To formulate the solution, these two classes of routing violations must be prevented. First, each two-point connection has a connectivity constraint associated with it whose purpose is to ensure that the connection makes a contiguous path through the channel. Also, exclusivity constraints are needed for all pairs of connections of distinct nets that interact: that is, the interval defined by their endpoints overlaps in one or more C-blocks. The exclusivity constraint between any two bit vectors is just the vectored exclusive-or between them. This ensures that at least one bit differs in their respective vectors. On the other hand, we sometimes choose not to generate an exclusivity constraint between two nets: this is the mechanism for handling multi-points. By allowing electrically common two-point nets to "overlap", multiple two-point connections of the same signal can be merged automatically. In this way, we can handle multi-point nets (i.e., those that fan out inside the routing fabric to multiple sinks) directly and naturally. Figure 4 shows the complete set of equations. For convenience, the equations are shown in a shorthand where only the net vectors are shown, using the obvious decimal encoding, as opposed to each of their individual bits.

Each of the connectivity constraints can be broken down into two intersected clauses, each arising from one of the paired triples. For instance in ConnA<sub>1,i</sub> the two component triples are (A, (2,i+1,west,5), Entrance) and (A, (3,i+1,west,0), Exit). The first engenders the query: *find\_tracks\_S\_block*(2,i,east,5,south) which looks at the S-block architecture present in S-block (2,i) and determines to what pins on the south of this S-block the pin labeled 5 on the east side can turn. The second triple results in the query: find\_tracks\_C\_block(3,i,east,0) which queries the C-block at location (3,i) and returns the set of tracks that pin 0 on the east side can connect to. In this instance, *find\_tracks\_S\_block* will return tracks 5 and 6 while *find\_tracks\_C\_block* will return tracks 1, 3, 5, and 7. So, for the connection to be complete, it requires that the results from these two function calls be ANDed together. The exclusivity constraints are built between all interacting pairs of two-point connections of differing nets. This ensures that the route obeys the one-net-per-segment constraints.

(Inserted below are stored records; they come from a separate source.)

/-- Settles O53: both runs leave each host what its own calls give, and those are the same. -/
theorem interleavingDoesNotChangeTheResultsOfNames :
    Obligations.InterleavingDoesNotChangeTheResultsOfNames := by
  intro s events events' answers loaded answered sameCalls receives
  obtain ⟨t, run, left⟩ := run_gives_hostResponses (s := { s with pending := events }) (rest := [])
    events loaded answered (List.append_nil _).symm receives
  obtain ⟨t', run', left'⟩ := run_gives_hostResponses (s := { s with pending := events' }) (rest := [])
    events' loaded answered (List.append_nil _).symm (fun host => sameCalls host ▸ receives host)
  exact ⟨t, t', run, run', fun host => ⟨left host, left' host⟩⟩

/-- Settles O47, as the case of O53 in which every operand is a literal. -/
theorem interleavingDoesNotChangeAHostsResponses :
    Obligations.InterleavingDoesNotChangeAHostsResponses := by
  intro s issued issued' loaded answered sameIssued
  obtain ⟨t, t', run, run', left⟩ := interleavingDoesNotChangeTheResultsOfNames s
    (issued.map Accepted.present) (issued'.map Accepted.present) _ loaded answered
    (fun host => by rw [callsOf_map_present, callsOf_map_present, sameIssued])
    (fun host => by rw [callsOf_map_present]; exact hostResponses_map_ofTransaction _ _)
  rw [List.length_map] at run run'
  exact ⟨t, t', run, run', fun host => ⟨(left host).1.trans (left host).2.symm, (left host).1⟩⟩

/-- Settles O48: whether and to what a request resolves depends on its own host's responses alone, and its
response goes to that host alone. -/
theorem aHostCannotObserveAnother : Obligations.AHostCannotObserveAnother := by
  intro s s' host q rest rest' inv inv' head head' alike
  cases resolved : resolveCall (s.responsesOf q.host) q.call with
  | error f =>
    have stops := step_request_fault q head resolved
    refine ⟨fun _ t next => ?_, fun own => ⟨fun t next => ?_, fun f' fault => ?_⟩⟩
    · cases stops.symm.trans next
    · cases stops.symm.trans next
    · subst own
      exact (step_request_fault q head' (alike ▸ resolved)).trans (stops.symm.trans fault)
  | ok a =>
    have goesOn := step_request_specResponse inv.constants head resolved
    refine ⟨fun other t next => ?_, fun own => ⟨fun t next => ?_, fun f fault => ?_⟩⟩
    · cases goesOn.symm.trans next
      rw [responsesOf_accept_respond inv.answered, if_neg other, List.append_nil]
    · cases goesOn.symm.trans next
      subst own
      refine ⟨_, step_request_specResponse inv'.constants head' (alike ▸ resolved), ?_⟩
      rw [responsesOf_accept_respond inv.answered, responsesOf_accept_respond inv'.answered, alike]
    · cases goesOn.symm.trans fault

/-- Settles O12: `cell` is defined at the table's bits, and packing and reading undo each other. -/
theorem packAndCellAreInverseAtTheTablesBits : Obligations.PackAndCellAreInverseAtTheTablesBits :=
  ⟨fun _ => ⟨rfl, rfl, rfl, rfl⟩, pack_cells, fun _ _ _ _ =>
    ⟨cell_pack_00 .., cell_pack_01 .., cell_pack_10 .., cell_pack_11 ..⟩⟩

/-- Settles O41: a presented transaction resolves to itself, and a word that decodes is served by `exec`. -/
theorem stepSamplesTheWordAndRunsItsInstruction :
    Obligations.StepSamplesTheWordAndRunsItsInstruction := by
  refine ⟨fun _ _ _ => step_present, fun s host cmd rest i head decoded => ?_⟩
  rw [step_request head (resolveCall_ofWord _ cmd)]
  simp only [serveTransaction, decoded]

end Sys2Proof.Machine
end

section
/-! PROOFS. The encoding (30_encoding.md). Decoding is said once, by opcode: 0xB and above are refused, and
below it the format of the opcode decides, by its reserved operand bits, between one operation, whose word is
the decoded word, and their error. The rows of the opcode table say the same in masks. The names `rN` rest on
what an operand stands for; the assembler rests on what is cut at its separators and on digits, none of
which is a space or a comma. -/

namespace Sys2Proof

/-! ## Decoding what was encoded (R60 to R67) -/

/-- R70: decoding an assembled word decodes its fields. -/
@[simp] theorem decode_commandWord (op : BitVec 4) (a b : BitVec 12) :
    decode (commandWord op a b) = decodeFields op a b := by
  simp [decode]

/-- R62: two field operands, written with their reserved bits zero. -/
theorem decodeFF2_fieldWord (make : FieldElement → FieldElement → Instr) (fa fb : FieldElement) :
    decodeFF2 make (fieldWord fa) (fieldWord fb) = .ok (make fa fb) := by
  simp [decodeFF2]

/-- R63: one field operand, written with its reserved bits zero. -/
theorem decodeFF1_fieldWord (make : FieldElement → Instr) (fa : FieldElement) :
    decodeFF1 make (fieldWord fa) 0 = .ok (make fa) := by
  simp [decodeFF1]

/-- R64: one block operand, with B zero. -/
theorem decodeFB1_zero (make : Block → Instr) (wa : Block) : decodeFB1 make wa 0 = .ok (make wa) :=
  if_pos rfl

/-- R66, R67: the operand fields an operation writes are read as its operands. -/
theorem decodeFields_operandFieldsOf (i : Instr) :
    decodeFields (opcodeOf i) (operandFieldsOf i).1 (operandFieldsOf i).2 = .ok i := by
  cases i with
  | gfadd fa fb => exact decodeFF2_fieldWord .gfadd fa fb
  | gfmul fa fb => exact decodeFF2_fieldWord .gfmul fa fb
  | gfinv fa => exact decodeFF1_fieldWord .gfinv fa
  | sub wa => exact decodeFB1_zero .sub wa
  | shiftf wa => exact decodeFB1_zero .shiftf wa
  | shifti wa => exact decodeFB1_zero .shifti wa
  | mixf wa => exact decodeFB1_zero .mixf wa
  | mixi wa => exact decodeFB1_zero .mixi wa
  | keymix wa kb => rfl
  | enc wa kb => rfl
  | dec wa kb => rfl

/-- R60 to R70: the word of an operation is read as the operation. -/
@[simp] theorem decode_encode (i : Instr) : decode (encode i) = .ok i :=
  (decode_commandWord ..).trans (decodeFields_operandFieldsOf i)

/-- R69: the word of an operation has its opcode. -/
@[simp] theorem opField_encode (i : Instr) : opField (encode i) = opcodeOf i :=
  opField_commandWord ..

/-! ## Formats and their reserved bits (R62 to R67, R69) -/

/-- R62 to R66: the reserved operand bits of a format are all zero. -/
def ReservedBitsClear : Format → BitVec 12 → BitVec 12 → Prop
  | .ff2, a, b => reservedHigh a = 0 ∧ reservedHigh b = 0
  | .ff1, a, b => reservedHigh a = 0 ∧ b = 0
  | .fb1, _, b => b = 0
  | .fb2, _, _ => True

/-- R69: the format of an opcode below 0xB. -/
def opcodeFormat (op : BitVec 4) : Format :=
  if op.toNat ≤ 1 then .ff2 else if op.toNat = 2 then .ff1 else if op.toNat ≤ 7 then .fb1 else .fb2

/-- R72, format by format: what it takes for a reserved operand bit to be set. -/
theorem not_reservedBitsClear_of_set {op : BitVec 4} {a b : BitVec 12}
    (set : op.toNat ≤ 1 ∧ (reservedHigh a ≠ 0 ∨ reservedHigh b ≠ 0) ∨
      op.toNat = 2 ∧ (reservedHigh a ≠ 0 ∨ b ≠ 0) ∨ 3 ≤ op.toNat ∧ op.toNat ≤ 7 ∧ b ≠ 0) :
    ¬ ReservedBitsClear (opcodeFormat op) a b := by
  obtain ⟨range, set⟩ | ⟨range, set⟩ | ⟨low, high, set⟩ := set
  · rw [opcodeFormat, if_pos range]
    exact not_and_or.2 set
  · rw [opcodeFormat, if_neg (by omega), if_pos range]
    exact not_and_or.2 set
  · rw [opcodeFormat, if_neg (by omega), if_neg (by omega), if_pos high]
    exact set

/-- R65: a block and a key leave no reserved bit. -/
theorem reservedBitsClear_of_ge {op : BitVec 4} (high : 8 ≤ op.toNat) (a b : BitVec 12) :
    ReservedBitsClear (opcodeFormat op) a b := by
  rw [opcodeFormat, if_neg (by omega), if_neg (by omega), if_neg (by omega)]
  exact trivial

/-! ## The rows of the opcode table (R69, R70) -/

/-- The places of the reserved operand bits of a format, in A and in B. -/
def reservedMasks : Format → BitVec 12 × BitVec 12
  | .ff2 => (0xFF8, 0xFF8)
  | .ff1 => (0xFF8, 0xFFF)
  | .fb1 => (0x000, 0xFFF)
  | .fb2 => (0x000, 0x000)

/-- A row's mask covers the opcode and the reserved bits of the row's format. -/
theorem mask_eq_of_mem : ∀ row ∈ opcodeTable,
    row.mask = commandWord 0xF (reservedMasks row.format).1 (reservedMasks row.format).2 := by
  decide

/-- Beside its opcode a row's pattern is zero. -/
theorem pattern_eq_of_mem : ∀ row ∈ opcodeTable,
    row.pattern = commandWord (opField row.pattern) 0 0 := by
  decide

theorem format_eq_of_mem : ∀ row ∈ opcodeTable, row.format = opcodeFormat (opField row.pattern) := by
  decide

theorem opField_pattern_lt_of_mem : ∀ row ∈ opcodeTable, (opField row.pattern).toNat < 0xB := by
  decide

theorem exists_row_of_lt : ∀ op : BitVec 4, op.toNat < 0xB →
    ∃ row ∈ opcodeTable, opField row.pattern = op := by
  decide

/-- No two rows have one opcode. -/
theorem eq_of_opField_pattern_eq : ∀ row ∈ opcodeTable, ∀ row' ∈ opcodeTable,
    opField row.pattern = opField row'.pattern → row = row' := by
  decide

/-- R60: a word has one opcode, one A and one B. -/
theorem commandWord_inj {op op' : BitVec 4} {a a' b b' : BitVec 12} :
    commandWord op a b = commandWord op' a' b' ↔ op = op' ∧ a = a' ∧ b = b' := by
  refine ⟨fun same => ⟨?_, ?_, ?_⟩, fun ⟨ops, as, bs⟩ => by rw [ops, as, bs]⟩
  · simpa using congrArg opField same
  · simpa using congrArg aField same
  · simpa using congrArg bField same

/-- R66: the mask 0xFF8 covers the high nine bits of an operand field. -/
theorem and_0xFF8_eq_zero_iff (x : BitVec 12) : x &&& 0xFF8#12 = 0 ↔ reservedHigh x = 0 := by
  constructor
  · intro clear
    calc reservedHigh x = reservedHigh x &&& BitVec.allOnes 9 := BitVec.and_allOnes.symm
      _ = reservedHigh (x &&& 0xFF8#12) :=
        (BitVec.extractLsb'_and (x := x) (y := 0xFF8#12)).symm
      _ = 0 := by rw [clear]; rfl
  · intro clear
    rw [← fieldWord_fieldOperand clear]
    exact fieldWord_and_reserved _

/-- R66, R67: a format's masks cover its reserved operand bits. -/
theorem and_reservedMasks_eq_zero_iff (f : Format) (a b : BitVec 12) :
    a &&& (reservedMasks f).1 = 0 ∧ b &&& (reservedMasks f).2 = 0 ↔ ReservedBitsClear f a b := by
  have whole : b &&& 0xFFF#12 = b := BitVec.and_allOnes
  cases f with
  | ff2 => exact and_congr (and_0xFF8_eq_zero_iff a) (and_0xFF8_eq_zero_iff b)
  | ff1 => exact and_congr (and_0xFF8_eq_zero_iff a) (iff_of_eq (congrArg (· = 0) whole))
  | fb1 => simp [reservedMasks, ReservedBitsClear, whole]
  | fb2 => simp [reservedMasks, ReservedBitsClear]

/-- R70: a word lies in a row exactly when it has the row's opcode and no reserved operand bit set. -/
theorem matches_row_iff {row : OpcodeRow} (mem : row ∈ opcodeTable) (cmd : Command) :
    cmd &&& row.mask = row.pattern ↔ opField cmd = opField row.pattern ∧
      ReservedBitsClear (opcodeFormat (opField cmd)) (aField cmd) (bField cmd) := by
  have masked : cmd &&& row.mask = commandWord (opField cmd)
      (aField cmd &&& (reservedMasks row.format).1) (bField cmd &&& (reservedMasks row.format).2) := by
    conv_lhs => rw [mask_eq_of_mem row mem, ← commandWord_fields cmd, commandWord_and]
    exact congrArg (commandWord · _ _) BitVec.and_allOnes
  rw [masked, pattern_eq_of_mem row mem, commandWord_inj, and_reservedMasks_eq_zero_iff,
    opField_commandWord, format_eq_of_mem row mem]
  exact and_congr_right fun own => by rw [own]

/-- R70: a word lies in some row exactly when its opcode is not reserved and its reserved operand bits are
zero. -/
theorem exists_row_iff (cmd : Command) : (∃ row ∈ opcodeTable, cmd &&& row.mask = row.pattern) ↔
    (opField cmd).toNat < 0xB ∧
      ReservedBitsClear (opcodeFormat (opField cmd)) (aField cmd) (bField cmd) := by
  constructor
  · rintro ⟨row, mem, held⟩
    obtain ⟨own, clear⟩ := (matches_row_iff mem cmd).1 held
    exact ⟨own ▸ opField_pattern_lt_of_mem row mem, clear⟩
  · rintro ⟨defined, clear⟩
    obtain ⟨row, mem, own⟩ := exists_row_of_lt _ defined
    exact ⟨row, mem, (matches_row_iff mem cmd).2 ⟨own.symm, clear⟩⟩

/-- R70: a word lies in at most one row. -/
theorem row_unique {cmd : Command} {row row' : OpcodeRow} (mem : row ∈ opcodeTable)
    (mem' : row' ∈ opcodeTable) (held : cmd &&& row.mask = row.pattern)
    (held' : cmd &&& row'.mask = row'.pattern) : row = row' :=
  eq_of_opField_pattern_eq row mem row' mem' <|
    ((matches_row_iff mem cmd).1 held).1.symm.trans ((matches_row_iff mem' cmd).1 held').1

/-! ## What decoding can do (R70 to R72) -/

/-- R70, R72: the answer is an operation of the word `{op, a, b}` if the reserved bits of the format are
clear, and their error otherwise. -/
def ReadsOrRefuses (f : Format) (op : BitVec 4) (a b : BitVec 12) (answer : Except ErrorKind Instr) : Prop :=
  (ReservedBitsClear f a b ∧ ∃ i, answer = .ok i ∧ encode i = commandWord op a b) ∨
  (¬ ReservedBitsClear f a b ∧ answer = .error .reservedOperandBits)

theorem decodeFF2_readsOrRefuses {make : FieldElement → FieldElement → Instr} {op : BitVec 4}
    (writes : ∀ fa fb, encode (make fa fb) = commandWord op (fieldWord fa) (fieldWord fb))
    (a b : BitVec 12) : ReadsOrRefuses .ff2 op a b (decodeFF2 make a b) := by
  unfold decodeFF2
  split_ifs with clear
  · refine .inl ⟨clear, _, rfl, ?_⟩
    rw [writes, fieldWord_fieldOperand clear.1, fieldWord_fieldOperand clear.2]
  · exact .inr ⟨clear, rfl⟩

theorem decodeFF1_readsOrRefuses {make : FieldElement → Instr} {op : BitVec 4}
    (writes : ∀ fa, encode (make fa) = commandWord op (fieldWord fa) 0) (a b : BitVec 12) :
    ReadsOrRefuses .ff1 op a b (decodeFF1 make a b) := by
  unfold decodeFF1
  split_ifs with clear
  · refine .inl ⟨clear, _, rfl, ?_⟩
    rw [writes, fieldWord_fieldOperand clear.1, clear.2]
  · exact .inr ⟨clear, rfl⟩

theorem decodeFB1_readsOrRefuses {make : Block → Instr} {op : BitVec 4}
    (writes : ∀ wa, encode (make wa) = commandWord op wa 0) (a b : BitVec 12) :
    ReadsOrRefuses .fb1 op a b (decodeFB1 make a b) := by
  unfold decodeFB1
  split_ifs with clear
  · exact .inl ⟨clear, _, rfl, clear ▸ writes a⟩
  · exact .inr ⟨clear, rfl⟩

theorem decodeFB2_readsOrRefuses {make : Block → Key → Instr} {op : BitVec 4}
    (writes : ∀ wa kb, encode (make wa kb) = commandWord op wa kb) (a b : BitVec 12) :
    ReadsOrRefuses .fb2 op a b (decodeFB2 make a b) :=
  .inl ⟨trivial, _, rfl, writes a b⟩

Note that the construction process for the equations allows us to prune some obvious interactions that cannot happen. For example, we do not need to check for exclusion between nets whose global routes cannot possibly share resources, and we do not need to create clauses that check connectivity for block-to-block paths that cannot connect in our architecture. In this way we reduce the complexity of the intermediate connectivity equations, the single exclusivity equation, and the final routability equation. Recall that Routable; is, at the end, a Boolean function of the per-net bit-vectors which specifies the assignment of net segments to individual routing resources in this region. If Routable; is identically 0, then the region is unroutable under the boundary conditions established by the current global routing. In contrast, if there exist satisfying assignments for the inputs to Routable;, then any such assignment is a valid routing. The need to manipulate these formulae to create Routable;, and to test it for satisfiability motivates our decision to represent all these equations as BDDs.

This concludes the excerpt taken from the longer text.